- _INPUT FOR THIS TASK_
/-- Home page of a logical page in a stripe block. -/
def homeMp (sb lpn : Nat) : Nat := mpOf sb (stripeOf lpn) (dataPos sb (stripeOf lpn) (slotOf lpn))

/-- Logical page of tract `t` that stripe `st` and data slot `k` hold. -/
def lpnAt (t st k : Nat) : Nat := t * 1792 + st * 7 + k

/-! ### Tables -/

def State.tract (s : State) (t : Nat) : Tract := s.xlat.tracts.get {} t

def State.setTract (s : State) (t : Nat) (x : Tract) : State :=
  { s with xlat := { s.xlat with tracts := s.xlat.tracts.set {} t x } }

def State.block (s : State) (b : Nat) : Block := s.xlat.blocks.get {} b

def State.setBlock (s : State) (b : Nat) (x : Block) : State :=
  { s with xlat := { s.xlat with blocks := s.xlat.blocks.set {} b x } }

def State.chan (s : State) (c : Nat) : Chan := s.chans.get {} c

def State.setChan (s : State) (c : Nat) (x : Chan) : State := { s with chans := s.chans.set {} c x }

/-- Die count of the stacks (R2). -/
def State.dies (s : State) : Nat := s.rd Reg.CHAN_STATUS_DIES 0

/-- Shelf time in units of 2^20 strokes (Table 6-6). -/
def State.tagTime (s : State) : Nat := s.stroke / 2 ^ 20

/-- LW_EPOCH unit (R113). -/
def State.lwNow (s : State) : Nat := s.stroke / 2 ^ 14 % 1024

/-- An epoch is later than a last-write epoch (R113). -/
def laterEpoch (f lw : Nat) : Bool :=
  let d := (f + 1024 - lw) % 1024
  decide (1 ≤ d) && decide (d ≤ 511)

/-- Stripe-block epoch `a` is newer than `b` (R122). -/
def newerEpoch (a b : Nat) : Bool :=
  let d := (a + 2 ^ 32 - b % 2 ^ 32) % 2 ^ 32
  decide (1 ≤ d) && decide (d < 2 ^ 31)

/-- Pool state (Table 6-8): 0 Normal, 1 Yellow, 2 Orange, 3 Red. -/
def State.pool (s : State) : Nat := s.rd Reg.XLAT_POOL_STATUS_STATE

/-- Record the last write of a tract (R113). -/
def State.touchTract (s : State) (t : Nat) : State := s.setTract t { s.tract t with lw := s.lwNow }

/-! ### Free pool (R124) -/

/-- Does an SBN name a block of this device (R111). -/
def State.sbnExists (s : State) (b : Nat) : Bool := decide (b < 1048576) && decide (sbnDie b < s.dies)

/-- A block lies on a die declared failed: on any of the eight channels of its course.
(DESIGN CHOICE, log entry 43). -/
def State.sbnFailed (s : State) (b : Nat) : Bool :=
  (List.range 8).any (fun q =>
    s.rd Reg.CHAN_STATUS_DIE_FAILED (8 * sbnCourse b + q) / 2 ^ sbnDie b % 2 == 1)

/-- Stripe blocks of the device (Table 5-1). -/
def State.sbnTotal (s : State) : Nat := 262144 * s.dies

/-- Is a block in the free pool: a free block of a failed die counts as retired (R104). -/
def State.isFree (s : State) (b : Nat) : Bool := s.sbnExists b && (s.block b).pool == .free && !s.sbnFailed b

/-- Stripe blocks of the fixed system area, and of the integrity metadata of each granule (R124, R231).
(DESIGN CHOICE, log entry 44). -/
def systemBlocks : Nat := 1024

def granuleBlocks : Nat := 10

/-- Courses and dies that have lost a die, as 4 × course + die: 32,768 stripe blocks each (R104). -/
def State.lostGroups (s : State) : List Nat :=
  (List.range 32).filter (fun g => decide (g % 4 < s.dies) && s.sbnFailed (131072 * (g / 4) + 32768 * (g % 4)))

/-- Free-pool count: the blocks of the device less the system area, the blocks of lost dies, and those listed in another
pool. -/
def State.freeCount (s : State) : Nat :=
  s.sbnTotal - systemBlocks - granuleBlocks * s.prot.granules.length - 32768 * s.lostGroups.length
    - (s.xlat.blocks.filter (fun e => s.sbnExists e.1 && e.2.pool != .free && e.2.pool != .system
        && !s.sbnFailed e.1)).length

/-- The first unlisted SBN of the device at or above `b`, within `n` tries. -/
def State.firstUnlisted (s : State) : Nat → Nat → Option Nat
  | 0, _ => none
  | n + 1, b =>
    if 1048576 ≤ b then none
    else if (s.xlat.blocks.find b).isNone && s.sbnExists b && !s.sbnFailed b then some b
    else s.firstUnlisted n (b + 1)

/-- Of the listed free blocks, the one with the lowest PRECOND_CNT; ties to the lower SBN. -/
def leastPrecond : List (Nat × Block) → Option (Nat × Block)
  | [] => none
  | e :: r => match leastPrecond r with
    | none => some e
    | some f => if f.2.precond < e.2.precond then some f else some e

- _ACTIVITY_
In the material above, how many lines hold the string "lwNow"? Give the number and nothing else.

- _SOLUTION TO THE EXERCISE_
2